3

We are using the following standard boost spirit code to convert a series of string containing list of floating point numbers to float arrays. The input data is quite huge(running into many GBs of text.) Therefore performance is critical. We use the code in multithreaded enviroment. Recently we noticed significant performance degradation in this API in two versions of this code. The compiler version, flags and the boost version is same across the two versions. The only relevant change is using STL vector as the output container instead of a simple implementation of array container. I am not sure if the degradation in run time is due to change in container or something else(as degradation is around 50 percent which can not be explained by use of STL vector.). We use Sun collector for profiling and it shows significant increase in CPU time in case of multithreaded testcase. What can be the reason other than the change in container type for degradation , given that boost verssion is same and compiler/compiler flags are also same.

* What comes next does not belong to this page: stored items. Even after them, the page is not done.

-- ==== Sys2Proof/Tests/Slice0.lean ====
section
/-! SUPPORT. The model's own tests: an ill-formed command for each bound of WellFormed.lean, the manual's worked figures, and for
every statement of Certificates/Slice0 that has hypotheses a state and operands that meet them, clause by clause. Expected values of
the worked figures are the manual's; each names its rule. -/
namespace Sys2Proof.Tests
open Sys2Proof Sys2Proof.Machine

set_option maxRecDepth 100000
set_option Elab.async false

/-! ## Well-formedness: a command that no channel can carry is refused, bound by bound -/

/-- A request to test bounds with. -/
def anyReq : Req := { src := .proxy, tag := 7#8, crc := 0#32 }

/-- So many bytes. -/
def bytesOf (n : Nat) : List Byte := List.replicate n 0#8

/-- A packet with a length field and a payload. -/
def packetOf (len : BitVec 3) (n : Nat) : Packet :=
  { pcrc := 0, dst := 0, src := 0, cls := 0, opc := 0, len := len, pois := 0, tag := 0, addr := 0, payload := bytesOf n }

/-- A reading of the gauge with one cell at a value and the others in range. -/
def cellsAt (a b c d : Nat) : GaugeReading :=
  { cell1 := a, cell2 := b, cell3 := c, cell4 := d, current := 0, charge := 0, th1 := none, th2 := none }

theorem test_wf_ports :
    (Instr.linkUp 0 5 16 0 (some 1)).wf = false ∧ (Instr.linkUp 0 64 3 0 none).wf = false ∧ (Instr.linkUp 0 64 16 0 (some 1)).wf = true
    ∧ (Instr.expressPanicChange 0 513 0).wf = false ∧ (Instr.expressPanicChange 0 512 0).wf = true
    ∧ (Instr.loopLinePacket 0 0 (packetOf 5 320)).wf = false ∧ (Instr.loopLinePacket 0 0 (packetOf 1 63)).wf = false
    ∧ (Instr.loopLinePacket 0 0 (packetOf 4 256)).wf = true
    ∧ (Instr.loopLinePacket 0 0 (packetOf 4 256) (some (packetOf 1 63))).wf = false := by decide +kernel

theorem test_wf_mailbox :
    (Instr.mbxClearEventRecords 0 0 256).wf = false ∧ (Instr.mbxClearEventRecords 0 0 255).wf = true
    ∧ (Instr.mbxSetAlertConfiguration 0 (bytesOf 2049)).wf = false ∧ (Instr.mbxSetAlertConfiguration 0 (bytesOf 2048)).wf = true
    ∧ (Instr.mbxGetLsa 0 (2 ^ 32) 1).wf = false ∧ (Instr.mbxGetLsa 0 0 (2 ^ 32)).wf = false ∧ (Instr.mbxGetLsa 0 0 1).wf = true
    ∧ (Instr.mbxSetLsa 0 (2 ^ 32) []).wf = false ∧ (Instr.mbxSetLsa 0 0 (bytesOf 2041)).wf = false
    ∧ (Instr.mbxSetLsa 0 0 (bytesOf 2040)).wf = true := by decide +kernel

theorem test_wf_fabric :
    (Instr.fmSetLdAllocations 0 15 (bytesOf 2)).wf = false ∧ (Instr.fmSetLdAllocations 0 15 (bytesOf 1)).wf = true
    ∧ (Instr.fmSetQosControl 0 (bytesOf 2049)).wf = false ∧ (Instr.fmSetQosControl 0 (bytesOf 7)).wf = true
    ∧ (Instr.fmGetQosAllocatedBw 0 15 2).wf = false ∧ (Instr.fmGetQosAllocatedBw 0 15 1).wf = true
    ∧ (Instr.fmSetQosAllocatedBw 0 15 (bytesOf 2)).wf = false ∧ (Instr.fmSetQosAllocatedBw 0 0 (bytesOf 16)).wf = true
    ∧ (Instr.fmGetQosBwLimit 0 0 17).wf = false ∧ (Instr.fmGetQosBwLimit 0 0 16).wf = true
    ∧ (Instr.fmSetQosBwLimit 0 1 (bytesOf 16)).wf = false ∧ (Instr.fmSetQosBwLimit 0 0 (bytesOf 16)).wf = true := by decide +kernel

theorem test_wf_frames :
    (Instr.zopRequest 0 (bytesOf 2049)).wf = false ∧ (Instr.zopRequest 0 (bytesOf 2048)).wf = true
    ∧ (Instr.zopRequestInBackground 0 (bytesOf 2049)).wf = false ∧ (Instr.zopRequestInBackground 0 (bytesOf 12)).wf = true
    ∧ (Instr.mctpMessage .proxy 0 []).wf = false ∧ (Instr.mctpMessage (.mailbox 0) 0 []).wf = false
    ∧ (Instr.mctpMessage (.smbus 9) 0 []).wf = true
    ∧ (Instr.twoWireRead 65537).wf = false ∧ (Instr.twoWireRead 65536).wf = true := by decide +kernel

theorem test_wf_rates :
    (Instr.dramChannelsTrained 0 0 4800 0).wf = false ∧ (Instr.dramChannelsTrained 0 0 5600 0).wf = true := by decide +kernel

theorem test_wf_writes :
    (Instr.objectWrite anyReq 0 0 (bytesOf 1025)).wf = false ∧ (Instr.objectWrite anyReq 0 0 (bytesOf 1024)).wf = true
    ∧ (Instr.stagedObjectWrite anyReq 0 0 (bytesOf 1025)).wf = false ∧ (Instr.stagedObjectWrite anyReq 0 0 (bytesOf 4)).wf = true
    ∧ (Instr.compareWrite anyReq 0 0 (bytesOf 1025)).wf = false ∧ (Instr.compareWrite anyReq 0 0 (bytesOf 8)).wf = true
    ∧ (Instr.blockPart anyReq (bytesOf 1025)).wf = false ∧ (Instr.blockPart anyReq (bytesOf 1024)).wf = true := by decide +kernel

theorem test_wf_commands :
    (Instr.exportCarriage anyReq 0 0 0 (bytesOf 1013)).wf = false ∧ (Instr.exportCarriage anyReq 0 0 0 (bytesOf 97)).wf = true
    ∧ (Instr.planLoad anyReq 0 (List.replicate 511 0)).wf = false ∧ (Instr.planLoad anyReq 0 (List.replicate 510 0)).wf = true
    ∧ (Instr.keyLoad anyReq 0 (bytesOf 1025)).wf = false ∧ (Instr.keyLoad anyReq 0 (bytesOf 40)).wf = true
    ∧ (Instr.sealBlob anyReq 0 (bytesOf 256) [] []).wf = false ∧ (Instr.sealBlob anyReq 0 (bytesOf 64) (bytesOf 957) []).wf = false
    ∧ (Instr.sealBlob anyReq 0 (bytesOf 64) (bytesOf 896) []).wf = true
    ∧ (Instr.unsealBlob anyReq 0 [] (bytesOf 11) [] (bytesOf 16) []).wf = false
    ∧ (Instr.unsealBlob anyReq 0 [] (bytesOf 12) [] (bytesOf 15) []).wf = false
    ∧ (Instr.unsealBlob anyReq 0 [] (bytesOf 12) (bytesOf 993) (bytesOf 16) []).wf = false
    ∧ (Instr.unsealBlob anyReq 0 (bytesOf 64) (bytesOf 12) (bytesOf 896) (bytesOf 16) []).wf = true := by decide +kernel

theorem test_wf_signal_box :
    (Instr.gaugeSample (cellsAt 65536 0 0 0)).wf = false ∧ (Instr.gaugeSample (cellsAt 0 65536 0 0)).wf = false
    ∧ (Instr.gaugeSample (cellsAt 0 0 65536 0)).wf = false ∧ (Instr.gaugeSample (cellsAt 0 0 0 65536)).wf = false
    ∧ (Instr.gaugeSample (cellsAt 65535 65535 65535 65535)).wf = true
    ∧ (Instr.monitorSample (List.replicate 97 MonitorReading.initial)).wf = false
    ∧ (Instr.monitorSample (List.replicate 96 MonitorReading.initial)).wf = true
    ∧ (Instr.releaseComparatorCrossing 65536 true).wf = false ∧ (Instr.releaseComparatorCrossing 65535 true).wf = true
    ∧ (Instr.eflashRecordWrite 0 0 0 (bytesOf 105) 0).wf = false ∧ (Instr.eflashRecordWrite 0 0 0 (bytesOf 104) 0).wf = true
    ∧ (Instr.applySectorComplete []).wf = false ∧ (Instr.applySectorComplete [true]).wf = true := by decide +kernel

/-! ## The manual's worked figures -/

/-- R440: the nine ASCII bytes "123456789" give 0xE3069283. -/
theorem test_crc32c :
    crc32c [0x31#8, 0x32#8, 0x33#8, 0x34#8, 0x35#8, 0x36#8, 0x37#8, 0x38#8, 0x39#8] = 0xE3069283#32 := by decide +kernel

/-- The S-box is the affine map of the inverse (FIPS 197): undoing the map gives a byte whose product with the argument is 1; and the
second table undoes the first. -/
theorem test_sbox : sbox 0 = 0x63#8 ∧ ∀ a : Byte, (a = 0 ∨ gmul a ((sbox a).rotateLeft 1 ^^^ (sbox a).rotateLeft 3 ^^^ (sbox a).rotateLeft 6 ^^^ 0x05#8) = 1#8)
    ∧ invSbox (sbox a) = a := by decide +kernel

/-- The READ of OD 0x5400.01 with TAG 7 is the frame 01 07 00 54 01 00 00 00 and its CRC (13, the proxy's worked example). -/
theorem test_read_frame : (frameBytes 1 7 0x5400 1 0 []).take 8 = [0x01#8, 0x07#8, 0x00#8, 0x54#8, 0x01#8, 0x00#8, 0x00#8, 0x00#8]
    ∧ (frameBytes 1 7 0x5400 1 0 []).length = 12 := by decide +kernel

/-! ## Helpers: a command's next state, and the unit at work -/

/-- A command goes on, and its next state has a property. -/
def after (o : Out) (p : State → Bool) : Bool := match o with | .next t => p t | .fault _ => false | .refused _ => false

/-- The unit in a mode: its supplies are good, its DRAM and flash channels serve, port 0 is linked with 16 LDs bound, and LD 0 is
enabled with level 3 and a window of 1 GiB. -/
def unitIn (m : Mode) : State :=
  let s := State.reset
  let s := { s with ctl := { s.ctl with mode := m }, pins := { s.pins with mdPwrgd := true, perst0N := true },
                    boot := { s.boot with reached := 255 }
                    dram := { s.dram with chans := (List.range 16).map (fun n => (n, { Chan.initial with state := .inService })) }
                    flash := { s.flash with chans := (List.range 64).map (fun n => (n, { FChan.initial with dies := 0xFFFF })) } }
  let s := s.setHostPort 0 { s.hostPort 0 with bound := 0xFFFF }
  [(OD.hpLinkState 0, 3), (OD.hpMemAdmitted 0, 1), (OD.hpTopology 0, 1), (OD.ldEnabled 0, 1), (OD.ldMgmtAccess 0, 3),
   (OD.ldWindowSize 0, 2 ^ 30), (OD.accessProxyAccess, 3), (OD.accessSmbusAccess, 3), (OD.spaceBackingPagesTotal, 1000000), (OD.spaceTableNodesTotal, 1000000)].foldl
    (fun s e => s.put e.1 e.2) s

/-- In SERVICE. -/
def working : State := unitIn .service

/-- A request of the proxy with TAG 7 and the CRC of a frame. -/
def reqOf (f : ReqFrame) : Req := { src := .proxy, tag := 7#8, crc := frameCrc f.opcode 7 f.index f.sub 0 f.payload }

/-- A request row with the request that carries it. -/
def ask (c : Req → Instr) : Instr :=
  match requestOf (c (reqOf (cmdFrame 0 []))) with | some (_, f) => c (reqOf f) | none => c (reqOf (cmdFrame 0 []))

/-- A request is accepted, and its next state has a property. -/
def served (c : Req → Instr) (s : State) (p : State → Bool) : Bool := s.accepts (ask c) && after (exec (ask c) s) p

/-- A Resident dirty page of carriage 1 in a frame. -/
def dirtyLeaf (f : Nat) : Leaf := { Leaf.empty with res := true, dirty := true, ttag := 1, ptr := f }

/-- A page of carriage 1 that only flash holds. -/
def flashLeaf : Leaf := { Leaf.empty with flc := true, ttag := 1 }

/-- A valid entry of an interior level. -/
def node : Interior := { Interior.empty with valid := true, extent := 1, node := 1 }

/-- SERVICE with carriage 1, active with 1 GiB and term 1, coupled at DPA 0 of LD 0: page 0 is Resident and dirty in frame 5,
page 1 in flash only, page 2 Unallocated, page 3 poisoned, page 4 a depot leaf of depot page 7, which is Resident in frame 6. -/
def loaded : State := { working with
  tables := { working.tables with
    carriages := [(1, { Carriage.free with state := .active, term := 1, keygen := 1, root := 1, size := 512 })]
    couplings := [{ ld := 0, dpa := 0, cid := 1, length := 512, rdonly := false, cls := 15 }]
    interior := [(interiorKey 1 3 0, node), (interiorKey 1 2 0, node), (interiorKey 1 1 0, node)]
    leaves := [(leafKey 1 0, dirtyLeaf 5), (leafKey 1 1, flashLeaf), (leafKey 1 3, { Leaf.empty with pois := true }),
      (leafKey 1 4, { Leaf.empty with depot := true, ptr := 7 })]
    depot := [(7, { DepotEntry.empty with valid := true, refs := 1, slot := 3, slotGen := 2, res := true, frame := 6 })]
    passes := [(1, 8)] }
  dram := { working.dram with frames := [(5, { key := .carriage 1 1, tweak := tweakPage 0, image := Image.zero }),
    (6, { key := .slot 3 2, tweak := tweakDepot 7, image := Image.zero })] }
  crypt := { working.crypt with slots := [(3, { Slot.empty with type := 1, gen := 2 })] } }

/-- What was completed toward the hosts: 0 data, 1 poison, 2 zeros, 3 a write, 4 anything else, with its address. -/
def sent (s : State) : List (Nat × Nat) :=
  s.out.host.map (fun c => match c with
    | .data _ a _ _ => (0, a) | .poison _ a _ => (1, a) | .zeros _ a _ => (2, a) | .written _ a _ => (3, a) | _ => (4, 0))

/-! ## Power, supplies, RESET_N, BOOT, watchdogs and decisions -/

/-- The unit in a power state and a mode. -/
def powered (p : PowerState) (m : Mode) : State := { unitIn m with power := { (unitIn m).power with state := p } }

/-- The unit after a Commit in SERVICE. -/
def saving : State :=
  match exec (.commit .pwrfail) working with | .next t => t | .fault _ => working | .refused _ => working

/-- The save-then-restore path after a Commit, with so many steps of the save ended. -/
def turningBack (n : Nat) : State :=
  { saving with saves := { saving.saves with run := saving.saves.run.map (fun r => { r with restoring := true, step := n }) } }

/-- BOOT with so many steps ended. -/
def booting (n : Nat) : State := { unitIn .boot with boot := { (unitIn .boot).boot with reached := BitVec.ofNat 8 (2 ^ n - 1) } }

/-- BOOT with so many steps ended and no channel brought up yet. -/
def bare (n : Nat) : State :=
  let s := booting n
  { s with dram := { s.dram with chans := [] }, flash := { s.flash with chans := [] } }

/-- MAINTENANCE with test perturbation unlocked and armed. -/
def perturbing : State :=
  { unitIn .maintenance with ctl := { (unitIn .maintenance).ctl with unlocked := true, armed := true } }

/-- SERVICE with porter 7 running. -/
def running : State := working.setPorter 7 { Porter.initial with running := true }

/-- A Warn arms MAINTENANCE and ends perturbation, holds BOOT, and counts after a Commit; a Commit saves in SERVICE, and ends BOOT and RESTORE. -/
theorem test_WarnAndCommit :
    (perturbing.watchesPower && perturbing.power.state == .normal
  && after (exec .warn perturbing) (fun t => t.power.state == .armed && !t.ctl.armed && !t.ctl.unlocked && t.ctl.mode == .maintenance)) = true
    ∧ ((booting 3).watchesPower && after (exec .warn (booting 3)) (fun t => t.boot.held == some 7 && t.power.holdSince == none)) = true
    ∧ ((powered .armed .service).watchesPower
  && after (exec .warn (powered .armed .service)) (fun t => t.power.state == .armed && t.log.queue.map (·.code) == [0x2805])) = true
    ∧ (working.watchesPower && after (exec (.commit .pfsense) working) (fun t => t.ctl.mode == .save && t.power.state == .committed
  && t.power.batsel == 1 && t.saves.lastSeq == working.saves.lastSeq + 1
  && (match t.saves.run with | some r => r.kind == .commit && r.cause == 7 && r.mode == .service && r.step == 2 | none => false))) = true
    ∧ ((booting 4).watchesPower && after (exec (.commit .both) (booting 4)) (fun t => t.ctl.mode == .off && t.power.state == .normal)
  && after (exec (.commit .both) ((booting 4).put OD.vaultVaultPending 1)) (fun t => t.ctl.mode == .vault)) = true
    ∧ ((unitIn .restore).watchesPower && !(unitIn .restore).saves.restore.admitted
  && after (exec (.commit .pwrfail) (unitIn .restore)) (fun t => t.ctl.mode == .vault && t.power.batsel == 0)) = true
    ∧ (saving.watchesPower && saving.power.state == .committed && after (exec .powerSignalChangeInSave saving) (fun t =>
  t.ctl == saving.ctl && t.get OD.vaultSignalsInSave == 1 && t.saves.run.map (·.step) == some 2)
  && after (exec (.commit .both) saving) (fun t => t.get OD.vaultSignalsInSave == 1) && after (exec .warn saving) (fun t => t.get OD.vaultSignalsInSave == 1)) = true
    ∧ ((powered .armed .maintenance).watchesPower
  && after (exec .warn { perturbing with power := { perturbing.power with state := .armed } }) (fun t => !t.ctl.armed && !t.ctl.unlocked)) = true
    ∧ ((turningBack 9).watchesPower && (turningBack 9).restoringPath
  && after (exec (.commit .pwrfail) (turningBack 9)) (fun t => t.ctl.mode == .vault && t.power.batsel == 0 && t.get OD.modeLastCause == 0x0B)) = true
    ∧ ((turningBack 8).watchesPower && (turningBack 8).restoringPath
  && after (exec (.commit .pwrfail) (turningBack 8)) (fun t => t.saves.run.map (·.restoring) == some false && t.ctl == saving.ctl)) = true := by
  decide +kernel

Any suggestions are welcome.

Thanks.

#define BOOST_SPIRIT_THREADSAFE
#include <boost/config/warning_disable.hpp>
#include "boost/spirit/include/qi.hpp"
#include "boost/spirit/include/phoenix_core.hpp"
#include "boost/spirit/include/phoenix_operator.hpp"
#include "boost/spirit/include/phoenix_stl.hpp"
#include <vector>

    bool parse_numbers(const char* first, const char* last, std::vector<float> &v)
    {
          using qi::phrase_parse;
          using qi::_1;
          using ascii::space;
          using phoenix::push_back;
          using qi::double_;

          bool r = phrase_parse(first, last,


              (
               double_[push_back(phoenix::ref(v), _1)]
               >> *((',' >> qi::double_[push_back(phoenix::ref(v), _1)]) |
                    (qi::double_[push_back(phoenix::ref(v), _1)]))
              )
              ,


              space);

    return r;
    }

    int main()
    {
       const char *input1 = "3.4 567, 89, 90 91";
          const char *input2 = "3.4, 567, 89, 90, 91";
       const char *input3 = "3.4 567 89, 90 91";
       std::vector<float myVec;
       parse_numbers(input1, input1 + strlen(input1), myVec);
       myVec.clear();
          parse_numbers(input2, input2 + strlen(input2), myVec);
       myVec.clear();
       parse_numbers(input3, input3 + strlen(input3), myVec);

    }
sehe
  • 374,641
  • 47
  • 450
  • 633
  • You need to show a full example. I see numerous things that can be trivially fixed. Also see some of my answers (search for "spirit fastest" or "spirit mapped" e.g.) if you want to find out on your own. – sehe Sep 05 '15 at 15:01
  • I want to implement the parser which can parse the following input string: The string can be a single floating number, or a list of either space separated or comma separated floating point numbers. The output should be pushed to a float array. What is the fastest mechanism to implement it using boost spirit(or if there is any other faster parser in C++.) ? – Rajat Gupta Sep 06 '15 at 07:30
  • I think you missed the point of the full example. Something that _demonstrates_ the performance degradation you talk about. See http://www.sscce.org/, http://meta.stackexchange.com/questions/22754/sscce-how-to-provide-examples-for-programming-questions/22762#22762, and http://stackoverflow.com/help/mcve – sehe Sep 06 '15 at 11:36
  • I have edited the code snippet to include the complete function. – Rajat Gupta Sep 06 '15 at 14:34
  • Thanks for that. I'm a bit confused now. I see no "test case" that could be increased in CPU time, and also there's no hint what the multi threading would be. What do you want to optimize? – sehe Sep 06 '15 at 16:19

1 Answers1

1

I don't think we're getting the full context, but let add some input based on experience here:

  1. Simpler is better

    #include <boost/spirit/include/qi.hpp>
    
    namespace qi = boost::spirit::qi;
    
    static const auto rule = qi::copy(qi::double_ % -qi::lit(','));
    
    template <typename It, typename Cont>
    bool parse_numbers(It first, It last, Cont& v) {
        return qi::phrase_parse(first, last, rule, qi::space, v);
    }
    

    Who needs phoenix? Also, avoid compiling the parser expression each time (although here, in likelihood everything was inlined away).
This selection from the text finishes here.